WHAT YOU SHOULD DO =>
Copy, from the material below, every line in which the word "nextState" can be found.

Top of RECORD SET

-- ==== Sys2Proof/Tests/Slice0.lean ====
section
/-! SUPPORT. Tests. Expected values are those of 95_test_vectors.md, or worked out by hand from the rule named. Then, for every
obligation with hypotheses, a concrete state and operands that meet them. -/

namespace Sys2Proof.Tests

open Sys2Proof.Machine

/-! ## Helpers -/

/-- The parameters of the vectors of 95_test_vectors.md section 2.4; every dB value that R177 leaves open is −1.0. -/
def testParams : Config.Params where
  maxChannels := 8
  maxWindowSlots := 100000
  dbfnRms := dbfnRmsOf fun _ _ _ => 0xBFF0000000000000#64
  dbfnPeak := dbfnPeakOf fun _ _ => 0xBFF0000000000000#64

/-- The state after reset and the seven configuration writes. -/
def configured (rate channels format : Word) (window observe : Wide) : State :=
  { State.reset with
    rate := rate, channels := channels, format := format
    windowLo := loWord window, windowHi := hiWord window
    observeLo := loWord observe, observeHi := hiWord observe }

/-- 16-bit samples as little-endian bytes. -/
def samples16 (xs : List Int) : List Byte := xs.flatMap fun x => bytesLE 2 (BitVec.ofInt 16 x).toNat

/-- The integers of an event: the tag, the divisor (0 for a peak), and the sum or the peak; and whether its dB value is the −∞
(2), +0.0 (1) or another one (0). -/
def eventNumbers : Output → Nat × Nat × Nat × Nat
  | .rmsEvent db div sum => (1, div.toNat, sum.toNat, if db = doubleNegInf then 2 else if db = 0 then 1 else 0)
  | .peakEvent db peak => (2, 0, peak.toNat, if db = doubleNegInf then 2 else if db = 0 then 1 else 0)
  | .response _ _ => (0, 0, 0, 0)

/-- What one WRITE reports. -/
def reported (s : State) (payload : List Byte) : List (Nat × Nat × Nat × Nat) :=
  (s.writeTransaction testParams payload).events.map eventNumbers

/-- COUNT, FILL, SUM, PEAK and POS after one WRITE. -/
def streamAfter (s : State) (payload : List Byte) : Nat × Nat × Nat × Nat × Nat :=
  let t := s.writeTransaction testParams payload
  (t.countdown.toNat, t.fill.toNat, t.sum.toNat, t.peak.toNat, t.pos.toNat)

/-- The next state of an outcome. -/
def nextState : Host.Outcome State Fault Refusal → Option State
  | .next s => some s
  | .fault _ => none
  | .refused _ => none

/-- The last response of an outcome's next state, in bytes (R78). -/
def lastBytes (o : Host.Outcome State Fault Refusal) : Option (List Byte) :=
  (nextState o).bind fun s => s.out.getLast?.map Output.bytes

/-- The response of one register read, in bytes. -/
def readBytes (i : Instr) (s : State) : Option (List Byte) := lastBytes (exec i s)

/-! ## WellFormed -/

theorem test_wf_refuses_reserved_write_offsets : (Instr.wrReservedHigh 0x7C 0).wf = false ∧
    (Instr.wrReservedHigh 0x81 0).wf = false ∧ (Instr.wrReservedHigh 0xFE 0).wf = false := by decide

theorem test_wf_refuses_reserved_read_offsets : (Instr.rdReservedHigh 0x00).wf = false ∧
    (Instr.rdReservedHigh 0x82).wf = false := by decide

theorem test_wf_refuses_legal_headers : (Instr.illegal 0x10000000).wf = false ∧ (Instr.illegal 0x200000FC).wf = false ∧
    (Instr.illegal 0x30000000).wf = false := by decide

/-- A payload of 2^32 bytes is one too long for LEN. -/
theorem test_wf_refuses_long_payload (payload : List Byte) (h : payload.length = 2 ^ 32) :
    (Instr.write payload).wf = false :=
  decide_eq_false (by omega)

theorem test_wf_accepts : (Instr.wrReservedHigh 0x80 7).wf = true ∧ (Instr.rdReservedHigh 0xFC).wf = true ∧
    (Instr.illegal 0x40000000).wf = true ∧ (Instr.write [1, 2, 3]).wf = true := by decide

/-! ## Decoding: words written out from 30_encoding.md R66 to R72 -/

/-- REG_WRITE of the configuration registers, offsets 0x00 to 0x18 (40_host_registers.md R86, R126): header 0x1000_00oo, then DATA. -/
theorem test_decode_write_configuration :
    decodeTableWord 64 0x0000AC4410000000 = some (.wrRate 0x0000AC44) ∧
    decodeTableWord 64 0x0000000210000004 = some (.wrChannels 0x00000002) ∧
    decodeTableWord 64 0x0003031010000008 = some (.wrFormat 0x00030310) ∧
    decodeTableWord 64 0x3B9ACA001000000C = some (.wrWindowLo 0x3B9ACA00) ∧
    decodeTableWord 64 0x8000000110000010 = some (.wrWindowHi 0x80000001) ∧
    decodeTableWord 64 0x1234567810000014 = some (.wrObserveLo 0x12345678) ∧
    decodeTableWord 64 0xFFFFFFFF10000018 = some (.wrObserveHi 0xFFFFFFFF) := by decide

/-- REG_READ of the configuration registers, offsets 0x00 to 0x18 (R86, R126): header 0x2000_00oo. -/
theorem test_decode_read_configuration :
    decodeTableWord 32 0x20000000 = some .rdRate ∧
    decodeTableWord 32 0x20000004 = some .rdChannels ∧
    decodeTableWord 32 0x20000008 = some .rdFormat ∧
    decodeTableWord 32 0x2000000C = some .rdWindowLo ∧
    decodeTableWord 32 0x20000010 = some .rdWindowHi ∧
    decodeTableWord 32 0x20000014 = some .rdObserveLo ∧
    decodeTableWord 32 0x20000018 = some .rdObserveHi := by decide
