-- ==== Sys2Proof/Machine/Operands.lean ====
section
/-!
DEFINITION. Machine/Operands.lean: the operand forms of submitted work: descriptor headers and bodies (Tables 6 and 12 of
Contexts), kernel argument records (Tables 9 to 11), and the check that every RSV bit is zero (R249).
-/
namespace Sys2Proof.Machine

/-- Fields of a record, as (byte offset, first bit, width). -/
abbrev Fields := List (Nat × Nat × Nat)

/-- Is every bit outside the listed fields zero? -/
def rsvZero (bs : List Byte) (fs : Fields) : Bool :=
  let mask := fs.foldl (fun m f => m ||| ((2 ^ f.2.2 - 1) <<< (8 * f.1 + f.2.1))) 0
  leNat bs ||| mask == mask

/-! ### Descriptor headers (Table 6 of Contexts) -/

def dKind (d : List Byte) : Nat := fld d 0 0 4
def dOrd (d : List Byte) : Bool := fldB d 0 4
def dOp (d : List Byte) : Nat := fld d 1 0 8
def dUser (d : List Byte) : Nat := fld d 4 0 32
def dCpl (d : List Byte) : Nat := alignDown (fld d 8 0 48) 32

/-- Body fields of each kind (R251, Table 12); an unlisted KIND has none. -/
def bodyFields : Nat → Fields
  | 1 => [(0x10, 0, 11), (0x12, 0, 11), (0x18, 0, 64)]
  | 2 => [(0x10, 0, 10), (0x14, 0, 13), (0x18, 0, 64), (0x20, 0, 11)]
  | 3 => [(0x10, 0, 10), (0x12, 0, 2), (0x14, 0, 9), (0x16, 0, 9), (0x18, 0, 9), (0x1A, 0, 9), (0x20, 0, 256)]
  | 4 => [(0x10, 0, 64), (0x18, 0, 64)]
  | 5 => [(0x10, 0, 64), (0x18, 0, 64), (0x20, 0, 32)]
  | 6 => [(0x10, 0, 64), (0x18, 0, 64), (0x20, 0, 64), (0x28, 0, 2), (0x2C, 0, 64), (0x38, 0, 64)]
  | 7 => [(0x10, 0, 64), (0x18, 0, 12)]
  | _ => []

/-- A listed KIND with every RSV field zero (R249). OP is RSV but for a KERNEL. -/
def descOk (d : List Byte) : Bool :=
  decide (dKind d < 8) &&
    rsvZero d ([(0, 0, 5), (4, 0, 32), (8, 0, 64)] ++ (if dKind d = 1 then [(1, 0, 8)] else []) ++ bodyFields (dKind d))

def kLt0 (d : List Byte) : Nat := fld d 0x10 0 11
def kNlt (d : List Byte) : Nat := fld d 0x12 0 11 + 1
def kArgs (d : List Byte) : Nat := alignDown (fld d 0x18 0 48) 64
def lPid (d : List Byte) : Nat := fld d 0x10 0 10
def lPlen (d : List Byte) : Nat := alignDown (fld d 0x14 0 13) 8
def lParam (d : List Byte) : Nat := alignDown (fld d 0x18 0 48) 8
def lBase (d : List Byte) : Nat := fld d 0x20 0 11
def fVa (d : List Byte) : Nat := alignDown (fld d 0x10 0 48) 64
def fValue (d : List Byte) : Nat := fld d 0x18 0 64
def fTimeout (d : List Byte) : Nat := fld d 0x20 0 32
def cSrc (d : List Byte) : Nat := fld d 0x10 0 64
def cDst (d : List Byte) : Nat := fld d 0x18 0 64
def cLen (d : List Byte) : Nat := fld d 0x20 0 32
def cRows (d : List Byte) : Nat := fld d 0x24 0 32 + 1
def cMode (d : List Byte) : Nat := fld d 0x28 0 2
def cSstride (d : List Byte) : Nat := fld d 0x2C 0 32
def cDstride (d : List Byte) : Nat := fld d 0x30 0 32
def cIdx (d : List Byte) : Nat := fld d 0x38 0 64
def chCb (d : List Byte) : Nat := alignDown (fld d 0x10 0 48) 64
def chCount (d : List Byte) : Nat := fld d 0x18 0 12 + 1

/-! ### Kernel argument records (Table 9 of Contexts) -/

/-- Bytes of the record of each OP; zero for an unlisted OP. -/
def argBytes : Nat → Nat
  | 1 => 64 | 2 => 16 | 3 => 16 | 4 => 32 | 5 => 32 | 6 => 32 | 7 => 32 | 8 => 192 | 9 => 16 | 10 => 16
  | _ => 0

/-- Fields of the record of each OP. -/
def argFields : Nat → Fields
  | 1 => [(0, 0, 31), (4, 0, 20), (8, 0, 20), (0xC, 0, 20), (0x10, 0, 15), (0x12, 0, 15), (0x14, 0, 15), (0x16, 0, 15), (0x18, 0, 32)]
  | 2 => [(0, 0, 14), (4, 0, 20), (8, 0, 20)]
  | 3 => [(0, 0, 1), (2, 0, 11)]
  | 4 => [(0, 0, 64), (8, 0, 20), (0xC, 0, 32), (0x10, 0, 64)]
  | 5 => [(0, 0, 64), (8, 0, 20), (0xC, 0, 32), (0x10, 0, 64)]
  | 6 => [(0, 0, 64), (8, 0, 8), (9, 0, 6), (0xA, 0, 6), (0xB, 0, 7), (0xC, 0, 32), (0x10, 0, 20), (0x14, 0, 20), (0x18, 0, 32)]
  | 7 => [(0, 0, 18), (4, 0, 20), (8, 0, 20), (0xC, 0, 20), (0x10, 0, 20), (0x14, 0, 18)]
  | 8 => [(0, 0, 10), (4, 0, 12), (6, 0, 8), (7, 0, 6), (8, 0, 32), (0x10, 0, 64), (0x18, 0, 64), (0x20, 0, 20), (0x24, 0, 20),
          (0x28, 0, 20), (0x40, 0, 1024)]
  | 9 => [(0, 0, 1), (8, 0, 64)]
  | 10 => [(0, 0, 6)]
  | _ => []

/-- A listed OP whose record has every RSV field zero (R249). RINGREC of ATTN is RSV when RING = 0. -/
def argsOk (op : Nat) (a : List Byte) : Bool :=
  decide (argBytes op ≠ 0) && rsvZero (slice a 0 (argBytes op)) (argFields op) &&
    (op != 8 || fld a 0 6 2 != 0 || fld a 0x18 0 64 == 0)

/-- A 20-bit tile-local address whose bits [4:0] read as zero. -/
def a32 (bs : List Byte) (off : Nat) : Nat := alignDown (fld bs off 0 20) 32

/-- A 20-bit field in which 0xF_FFFF means none, recognised before bits [4:0] are cleared (R251). -/
def a32none (bs : List Byte) (off : Nat) : Option Nat :=
  if fld bs off 0 20 = 0xFFFFF then none else some (a32 bs off)

end Sys2Proof.Machine
end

Bottom of RECORD SET

FINAL ANSWER =>
def nextState : Host.Outcome State Fault Refusal → Option State
  (nextState o).bind fun s => s.out.getLast?.map Output.bytes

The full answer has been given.